#### [Task brief]
Of all the lines below, return only those starting with the line holding "def gainI (bw" and going on through the line holding "def fxNs (units", exactly as written.

#### [Supplied material]
────────

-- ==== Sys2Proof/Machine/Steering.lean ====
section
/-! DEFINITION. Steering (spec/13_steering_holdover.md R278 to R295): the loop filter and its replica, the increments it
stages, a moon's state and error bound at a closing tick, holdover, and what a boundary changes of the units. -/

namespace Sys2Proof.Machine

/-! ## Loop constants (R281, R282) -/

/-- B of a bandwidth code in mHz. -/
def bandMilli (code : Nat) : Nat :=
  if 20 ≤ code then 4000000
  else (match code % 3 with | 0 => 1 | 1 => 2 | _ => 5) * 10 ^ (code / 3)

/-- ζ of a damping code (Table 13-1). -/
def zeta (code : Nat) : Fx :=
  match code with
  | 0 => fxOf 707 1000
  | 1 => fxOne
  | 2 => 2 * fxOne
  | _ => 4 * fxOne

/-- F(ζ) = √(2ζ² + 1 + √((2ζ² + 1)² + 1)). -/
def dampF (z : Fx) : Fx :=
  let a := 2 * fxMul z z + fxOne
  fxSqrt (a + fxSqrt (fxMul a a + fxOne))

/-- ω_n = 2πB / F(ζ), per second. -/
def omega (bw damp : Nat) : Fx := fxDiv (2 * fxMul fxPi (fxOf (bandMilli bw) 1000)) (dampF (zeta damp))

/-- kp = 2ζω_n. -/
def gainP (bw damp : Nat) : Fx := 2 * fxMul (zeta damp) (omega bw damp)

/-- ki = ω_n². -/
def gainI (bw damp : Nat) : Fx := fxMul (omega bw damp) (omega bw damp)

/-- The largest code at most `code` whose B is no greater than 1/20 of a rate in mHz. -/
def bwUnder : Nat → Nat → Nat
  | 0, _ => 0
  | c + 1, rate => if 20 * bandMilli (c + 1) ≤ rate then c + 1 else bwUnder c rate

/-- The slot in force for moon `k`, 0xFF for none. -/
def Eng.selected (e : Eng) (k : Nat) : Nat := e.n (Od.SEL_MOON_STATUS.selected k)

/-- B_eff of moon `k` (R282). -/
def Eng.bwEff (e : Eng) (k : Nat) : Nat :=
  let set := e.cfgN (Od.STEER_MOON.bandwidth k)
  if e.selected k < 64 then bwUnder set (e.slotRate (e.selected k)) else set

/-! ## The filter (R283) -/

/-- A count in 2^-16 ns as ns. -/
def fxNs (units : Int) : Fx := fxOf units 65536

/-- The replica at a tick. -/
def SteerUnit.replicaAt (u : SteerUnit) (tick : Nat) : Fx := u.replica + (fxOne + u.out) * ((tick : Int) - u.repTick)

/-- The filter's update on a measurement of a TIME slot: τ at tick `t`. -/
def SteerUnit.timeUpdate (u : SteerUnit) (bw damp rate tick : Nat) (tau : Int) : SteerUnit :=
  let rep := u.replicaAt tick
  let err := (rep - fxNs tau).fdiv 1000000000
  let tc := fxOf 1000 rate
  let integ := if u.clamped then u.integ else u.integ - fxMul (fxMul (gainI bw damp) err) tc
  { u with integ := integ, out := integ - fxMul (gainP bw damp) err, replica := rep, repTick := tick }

────────

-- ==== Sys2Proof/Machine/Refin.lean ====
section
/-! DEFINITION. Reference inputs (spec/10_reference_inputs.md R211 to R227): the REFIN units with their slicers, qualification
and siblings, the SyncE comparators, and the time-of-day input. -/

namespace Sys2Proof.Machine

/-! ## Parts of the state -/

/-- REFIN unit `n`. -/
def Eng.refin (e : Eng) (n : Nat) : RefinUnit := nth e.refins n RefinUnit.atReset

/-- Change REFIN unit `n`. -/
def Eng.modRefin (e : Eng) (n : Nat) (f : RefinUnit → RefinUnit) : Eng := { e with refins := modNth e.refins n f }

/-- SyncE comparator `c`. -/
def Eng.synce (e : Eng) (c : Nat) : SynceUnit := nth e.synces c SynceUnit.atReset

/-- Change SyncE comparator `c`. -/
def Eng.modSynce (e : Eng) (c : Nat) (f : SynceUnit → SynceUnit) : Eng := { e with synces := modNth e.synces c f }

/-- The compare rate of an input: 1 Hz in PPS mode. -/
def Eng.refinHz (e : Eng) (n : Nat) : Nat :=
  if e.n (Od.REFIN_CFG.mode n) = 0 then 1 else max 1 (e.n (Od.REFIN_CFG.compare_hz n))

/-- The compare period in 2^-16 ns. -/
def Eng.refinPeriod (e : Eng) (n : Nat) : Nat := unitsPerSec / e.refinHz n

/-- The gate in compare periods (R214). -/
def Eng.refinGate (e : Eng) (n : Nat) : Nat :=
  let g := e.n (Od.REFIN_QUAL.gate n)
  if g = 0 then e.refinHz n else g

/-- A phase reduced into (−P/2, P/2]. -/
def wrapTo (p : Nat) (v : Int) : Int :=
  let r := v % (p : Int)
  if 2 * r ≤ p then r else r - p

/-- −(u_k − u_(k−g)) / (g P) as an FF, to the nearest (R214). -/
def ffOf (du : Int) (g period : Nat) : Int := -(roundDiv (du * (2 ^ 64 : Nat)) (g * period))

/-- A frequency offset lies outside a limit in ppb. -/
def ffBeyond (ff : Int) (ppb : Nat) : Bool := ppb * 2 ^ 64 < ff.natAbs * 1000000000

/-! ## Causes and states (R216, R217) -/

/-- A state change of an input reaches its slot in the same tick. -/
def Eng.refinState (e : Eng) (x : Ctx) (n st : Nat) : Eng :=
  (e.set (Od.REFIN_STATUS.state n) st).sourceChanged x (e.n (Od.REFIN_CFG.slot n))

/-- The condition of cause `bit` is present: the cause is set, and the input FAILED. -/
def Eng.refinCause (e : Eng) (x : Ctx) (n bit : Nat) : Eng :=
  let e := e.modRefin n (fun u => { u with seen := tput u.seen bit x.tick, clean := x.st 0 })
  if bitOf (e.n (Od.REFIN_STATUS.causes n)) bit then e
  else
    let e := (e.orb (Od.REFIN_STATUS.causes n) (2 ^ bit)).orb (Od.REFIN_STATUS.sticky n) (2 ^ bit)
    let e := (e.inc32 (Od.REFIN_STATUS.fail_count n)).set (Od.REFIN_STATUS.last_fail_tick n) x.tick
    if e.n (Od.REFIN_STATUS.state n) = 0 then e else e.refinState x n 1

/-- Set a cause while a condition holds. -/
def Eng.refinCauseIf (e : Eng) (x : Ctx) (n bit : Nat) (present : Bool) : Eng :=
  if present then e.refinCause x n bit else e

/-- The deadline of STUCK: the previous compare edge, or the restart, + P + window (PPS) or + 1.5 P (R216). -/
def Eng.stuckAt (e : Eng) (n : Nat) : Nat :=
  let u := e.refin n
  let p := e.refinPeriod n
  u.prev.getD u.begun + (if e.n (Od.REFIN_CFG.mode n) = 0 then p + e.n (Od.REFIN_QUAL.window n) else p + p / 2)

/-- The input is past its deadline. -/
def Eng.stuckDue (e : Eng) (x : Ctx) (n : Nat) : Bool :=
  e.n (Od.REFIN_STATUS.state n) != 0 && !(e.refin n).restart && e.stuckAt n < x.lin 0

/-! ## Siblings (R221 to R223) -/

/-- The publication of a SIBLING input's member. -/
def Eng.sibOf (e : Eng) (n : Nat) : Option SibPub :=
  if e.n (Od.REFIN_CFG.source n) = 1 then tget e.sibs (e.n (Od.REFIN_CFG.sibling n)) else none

────────

#### [Exercise output]
def gainI (bw damp : Nat) : Fx := fxMul (omega bw damp) (omega bw damp)

/-- The largest code at most `code` whose B is no greater than 1/20 of a rate in mHz. -/
def bwUnder : Nat → Nat → Nat
  | 0, _ => 0
  | c + 1, rate => if 20 * bandMilli (c + 1) ≤ rate then c + 1 else bwUnder c rate

/-- The slot in force for moon `k`, 0xFF for none. -/
def Eng.selected (e : Eng) (k : Nat) : Nat := e.n (Od.SEL_MOON_STATUS.selected k)

/-- B_eff of moon `k` (R282). -/
def Eng.bwEff (e : Eng) (k : Nat) : Nat :=
  let set := e.cfgN (Od.STEER_MOON.bandwidth k)
  if e.selected k < 64 then bwUnder set (e.slotRate (e.selected k)) else set

/-! ## The filter (R283) -/

/-- A count in 2^-16 ns as ns. -/
def fxNs (units : Int) : Fx := fxOf units 65536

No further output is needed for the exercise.